The sin curve can be enhanced in various fashion. By default, the color is blue and the marker is a straight line. The basic in-built colors in matplotlib are: b-blue, g-green, r-red, c-cyan, m-magenta, y-yellow, k-black, w-white.
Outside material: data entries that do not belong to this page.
/-- GROUP_START_COMMIT (R128): the first shared instant at least 20 µs after the check. -/
def xGroupStartCommit (g : Nat) (s : State) : State :=
  if s.st (gFid g) = .starting && !(s.grp g).committed && s.past (s.fn (gFid g)).since (usT 20) &&
      grpAt s g 1000000 then
    let s := s.setGrp g { s.grp g with committed := true }
    grpProgress ((grpLoops s g).foldl loopCommit s) g
  else s

/-! ## Stop, faults and holds (R135 to R139, 01 R37, R38) -/

/-- A loop still waiting for its first valid sample at an abort never drives its sink (R137). -/
def loopAbort (s : State) (n : Nat) : State :=
  let l := s.loop n
  if l.started || l.latched then s.setLoop n (safeAction (s.loopCfg n) l)
  else s.setLoop n { l with stopped := true, next := none }

/-- STOP of a group (R135, R137). -/
def grpStop (s : State) (g : Nat) : State :=
  let start := decide (s.st (gFid g) = .starting)
  let s := if (s.grp g).committed then
      if start then (grpLoops s g).foldl loopAbort s else grpSafe s g
    else s
  let s := s.setGrp g { s.grp g with hold := none }
  beginStop s (gFid g)

/-- A loop's group is OFF (R135, R144). -/
def loopOff (s : State) (n : Nat) : State :=
  let d := s.loopCfg n
  let l := s.loop n
  let s := s.setLoop n { l with st := 0, flags := 0, next := none, last := none }
  match dSink d with
  | 1 => loopCmdTo s (dSinkIdx d) n f0
  | 2 =>
    let x := s.can1 (dSinkIdx d)
    s.setCan (dSinkIdx d) { x with slots := tdel x.slots n }
  | _ => s

/-- A RAMP loop has arrived at SAFE_REF (R135, R136). -/
def arrived (s : State) (n : Nat) : Bool :=
  let l := s.loop n
  !l.safeRamp || l.stopped || fEq l.r (dSafeRef (s.loopCfg n))

/-- GROUP_STOP_COMPLETE (R135, R137). -/
def xGroupStopComplete (g : Nat) (s : State) : State :=
  let f := s.fn (gFid g)
  let active := (s.grp g).committed
  if f.st = .stopping && decide (f.since < s.mono) && grpAt s g 1000000 &&
      (!active || (grpLoops s g).all (arrived s) || s.past f.since (secT 60)) then
    let s := if f.toFault then s
      else
        let s := if active then (grpLoops s g).foldl loopOff s else s
        s.setGrp g { committed := false, hold := none }
    finishStop (grpCheck · g) (grpBegin · g) (gFid g) s
  else s

/-- Every loop takes its safe action and the group is FAULTED; in STOPPING the stop completes first
(01 R33, R138, 14 R478). -/
def grpFault (s : State) (g : Nat) : State :=
  match s.st (gFid g) with
  | .starting | .running | .faulted =>
    let s := if (s.grp g).committed then grpSafe s g else s
    changeState (s.setGrp g { s.grp g with hold := none }) (gFid g) .faulted
  | .stopping => faultStopping s (gFid g)
  | _ => s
For more information, visit http://matplotlib.org/api/colors_api.html.

In [None]:
# Comparing the distance covered by Mark,and Sam over an interval of time
time = np.arange(0,50,2)
dMark = np.array([0,20,40,59,76,93,109,125,139,152,162,172,181,189,197,205,213,220,227,233,239,243,247,251,253])
dSam = np.array([0,25,49,71,91,110,129,150,169,188,205,222,237,249,261,271,281,290,298,306,313,320,325,329,331])
plt.plot(time,dMark,'b*',label='Mark')
plt.plot(time,dSam,'r*',label='Sam')
plt.xlabel('Time in minutes')
plt.ylabel('Distance covered in metres')
plt.legend(loc='upper left')
plt.xlim(0,50)
plt.ylim(0,350)
plt.show()

## Scatter Plots

In [None]:
# Making a scatter plot from random distributions 
x = np.arange(20)
y = np.random.rand(20)
z = np.random.rand(20)
plt.scatter(x,y,s=50,facecolor='b',edgecolor='k',alpha=0.5,marker='d',label='Battlefield1')
plt.scatter(x,z,s=120,facecolor='r',edgecolor='k',alpha=0.3,marker='d',label='Battlefield2')
plt.legend(loc='upper left')
plt.ylim(-0.2,1.2)
plt.show()

In [None]:
N = 10
data = np.random.random((10,4))
labels = ['{0}'.format(i) for i in range(N)]
plt.subplots_adjust(bottom = 0.1)
plt.scatter(
    data[:, 0], data[:, 1], marker = 'o', c = data[:, 2], s = data[:, 3]*1500,
    cmap = plt.get_cmap('cool'))

for label, x, y in zip(labels, data[:, 0], data[:, 1]):
    plt.annotate(label, xy = (x, y), xytext = (-10, 10),
        textcoords = 'offset points', ha = 'right', va = 'bottom',
        bbox=dict(boxstyle='round,pad=0.3',fc='red', alpha=0.4),arrowprops = dict(arrowstyle = '->', connectionstyle = 'arc3,rad=0'))
    
plt.show()

## Histograms

In [None]:
from numpy.random import normal,poisson,uniform
f, ax = plt.subplots(3)
gaussian_numbers = normal(size=1000)
poisson_numbers = poisson(4,1000)
uniform_numbers = uniform(low=-2, high=2,size=1000)
ax[0].hist(gaussian_numbers,bins=50,facecolor='b',alpha=0.7)
ax[1].hist(poisson_numbers,bins=50,facecolor='g',alpha=0.7)
ax[2].hist(uniform_numbers,bins=50,facecolor='r',alpha=0.7)
ax[0].set_title("Gaussian Histogram")
ax[1].set_title("Poisson Histogram")
ax[2].set_title("Uniform Histogram")
ax[0].set_ylabel("Frequency")
ax[1].set_ylabel("Frequency")
ax[2].set_ylabel("Frequency")
plt.tight_layout()
plt.show()

When we increase the value for lambda in the poisson distribution, the histrogram approaches the shape of the gaussion. Give it a try!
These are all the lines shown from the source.